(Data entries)
/-- `RESET` (43_control.md R191): every register and flag 0, `OUT` and what is outside the block unchanged, nothing
emitted, in any state; `STATUS` reads 1 afterwards; two resets in a row equal one; its word is 7, any other word with
code 7 is `IllCmd`. The reset input has the same effect, and no other transaction clears a flag. -/
def Obligations.ResetCommandClearsTheBlock : Prop :=
  (∀ s : State, exec .reset s = .next { s with
    freq := 0, phase := 0, duty := 0, count := 0, xin := 0, sample := 0
    errOverrun := false, errIllCmd := false, errAddr := false }) ∧
  (∀ s t : State, exec .reset s = .next t → t.slotValue .status = 1 ∧ exec .reset t = .next t) ∧
  (∀ (s : State) (rest : List HostEvent), s.input = .rst :: rest → step s = exec .reset { s with input := rest }) ∧
  (∀ (s t : State) (tw : TransactionWord) (rest : List HostEvent) (c : Cause),
    s.input = .transaction tw :: rest → decode tw ≠ .instr .reset → step s = .next t →
    s.flag c = true → t.flag c = true) ∧
  (∀ cw : Word, cw.toNat % 2 ^ 8 = 7 →
    decode (transactionWord true 5 cw) = if cw = 7 then .instr .reset else .illegal .illCmd) ∧
  ∃ t u, exec .sine State.reset = .next t ∧ t.slotValue .status = 3 ∧ exec .reset t = .next u ∧
    u.slotValue .status = 1

/-! ## Register access -/

/-- The register access family (40_register_access.md R120): a write stores all 32 bits of its data in its register and
changes nothing else; a read returns its register (`SAMPLE` sign-extended, `STATUS` as `ERR.ADDR`, `ERR.ILLCMD`,
`ERR.OVERRUN`, `DONE` in bits 3 to 0) and changes nothing in the block; no value is checked and none of them raises.
(The returned word is recorded in `reads`, the model's own field, log 2.) -/
def Obligations.RegisterAccessReadsAndWrites : Prop :=
  ∀ (s : State) (d : Word),
    exec (.wrFreq d) s = .next { s with freq := d } ∧
    exec (.wrPhase d) s = .next { s with phase := d } ∧
    exec (.wrDuty d) s = .next { s with duty := d } ∧
    exec (.wrCount d) s = .next { s with count := d } ∧
    exec (.wrXin d) s = .next { s with xin := d } ∧
    exec .rdFreq s = .next { s with reads := s.reads ++ [s.freq] } ∧
    exec .rdPhase s = .next { s with reads := s.reads ++ [s.phase] } ∧
    exec .rdDuty s = .next { s with reads := s.reads ++ [s.duty] } ∧
    exec .rdCount s = .next { s with reads := s.reads ++ [s.count] } ∧
    exec .rdXin s = .next { s with reads := s.reads ++ [s.xin] } ∧
    exec .rdSample s = .next { s with reads := s.reads ++ [BitVec.ofInt 32 s.sample.toInt] } ∧
    exec .rdStatus s = .next { s with
      reads := s.reads ++ [BitVec.ofNat 32
        (s.errAddr.toNat * 8 + s.errIllCmd.toNat * 4 + s.errOverrun.toNat * 2 + if s.count = 0 then 1 else 0)] }

/-- The layout of `STATUS` (10_state.md R38): bit 0 is `DONE`, bits 1 to 3 are `ERR.OVERRUN`, `ERR.ILLCMD` and
`ERR.ADDR`, bits 31 to 4 read as zero; a read changes nothing in the block; a write to slot 7 raises `AddrErr` and is
otherwise ignored, so it clears no flag; after reset `STATUS` reads 1. -/
def Obligations.StatusIsAViewOfTheFlags : Prop :=
  (∀ s : State, ∃ w : Word, exec .rdStatus s = .next { s with reads := s.reads ++ [w] } ∧
    w.getLsbD 0 = decide (s.count = 0) ∧ w.getLsbD 1 = s.errOverrun ∧ w.getLsbD 2 = s.errIllCmd ∧
    w.getLsbD 3 = s.errAddr ∧ ∀ j, 4 ≤ j → w.getLsbD j = false) ∧
  (∀ (s : State) (d : Word) (rest : List HostEvent), s.input = .transaction (transactionWord true 7 d) :: rest →
    step s = .next { s with input := rest, errAddr := true }) ∧
  State.reset.slotValue .status = 0x00000001

/-- Reads may be repeated freely: a read changes no register, no flag and no sample, and the same read at once again
returns the same word; a register write twice with one value equals once (20_memory.md, atomicity and side effects). -/
def Obligations.ReadsAndRegisterWritesRepeat : Prop :=
  (∀ (i : Instr) (s : State), i.isRead = true → ∃ w, exec i s = .next { s with reads := s.reads ++ [w] } ∧
    ∀ t, exec i s = .next t → exec i t = .next { s with reads := s.reads ++ [w, w] }) ∧
  (∀ (i : Instr) (d : Word) (s t : State),
    (i = .wrFreq d ∨ i = .wrPhase d ∨ i = .wrDuty d ∨ i = .wrCount d ∨ i = .wrXin d) →
    exec i s = .next t → exec i t = .next t)

/-! ## The host's polling loop -/

/-- The document's loop ends: from any state with `COUNT` = n, `.until_done { c }` for an oscillator
command `c` leaves the loop at its poll number n + 1, with exactly n samples emitted, `COUNT` = 0 and no flag set
(30_encoding.md, host directives; 20_memory.md, recording; the bound on the polls is the model's, log 15). -/
def Obligations.PollingLoopDrainsTheCount : Prop :=
  ∀ (s : State) (c : Instr), c.isOscillator = true →
    ∃ t, untilDoneHost (issue (encode c)) (s.count.toNat + 1) s = some t ∧
      t.count = 0 ∧ t.out.length = s.out.length + s.count.toNat ∧ t.reads.length = s.reads.length + s.count.toNat + 1 ∧
      t.errOverrun = s.errOverrun ∧ t.errIllCmd = s.errIllCmd ∧ t.errAddr = s.errAddr

/-- The pseudo-instructions stand for the transactions that 30_encoding.md lists for them (host directives). -/
def Obligations.PseudoInstructionsExpand : Prop :=
  expand .restart = some [transactionWord true 1 0] ∧
  (∀ f n : Int, -2 ^ 31 ≤ f → f < 2 ^ 32 → -2 ^ 31 ≤ n → n < 2 ^ 32 →
    expand (.tone f n) = some [transactionWord true 0 (BitVec.ofInt 32 f), transactionWord true 1 0,
      transactionWord true 3 (BitVec.ofInt 32 n)]) ∧
  (∀ x : Int, -2 ^ 31 ≤ x → x < 2 ^ 32 →
    expand (.quant x) = some [transactionWord true 4 (BitVec.ofInt 32 x), 0x1500000005])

> [AIM OF THE EXERCISE]: The expected output is the lines from the one holding "expand (.tone f" through the last line of the data, exactly as they appear, with nothing before or after.

> [THE ANSWER]:
    expand (.tone f n) = some [transactionWord true 0 (BitVec.ofInt 32 f), transactionWord true 1 0,
      transactionWord true 3 (BitVec.ofInt 32 n)]) ∧
  (∀ x : Int, -2 ^ 31 ≤ x → x < 2 ^ 32 →
    expand (.quant x) = some [transactionWord true 4 (BitVec.ofInt 32 x), 0x1500000005])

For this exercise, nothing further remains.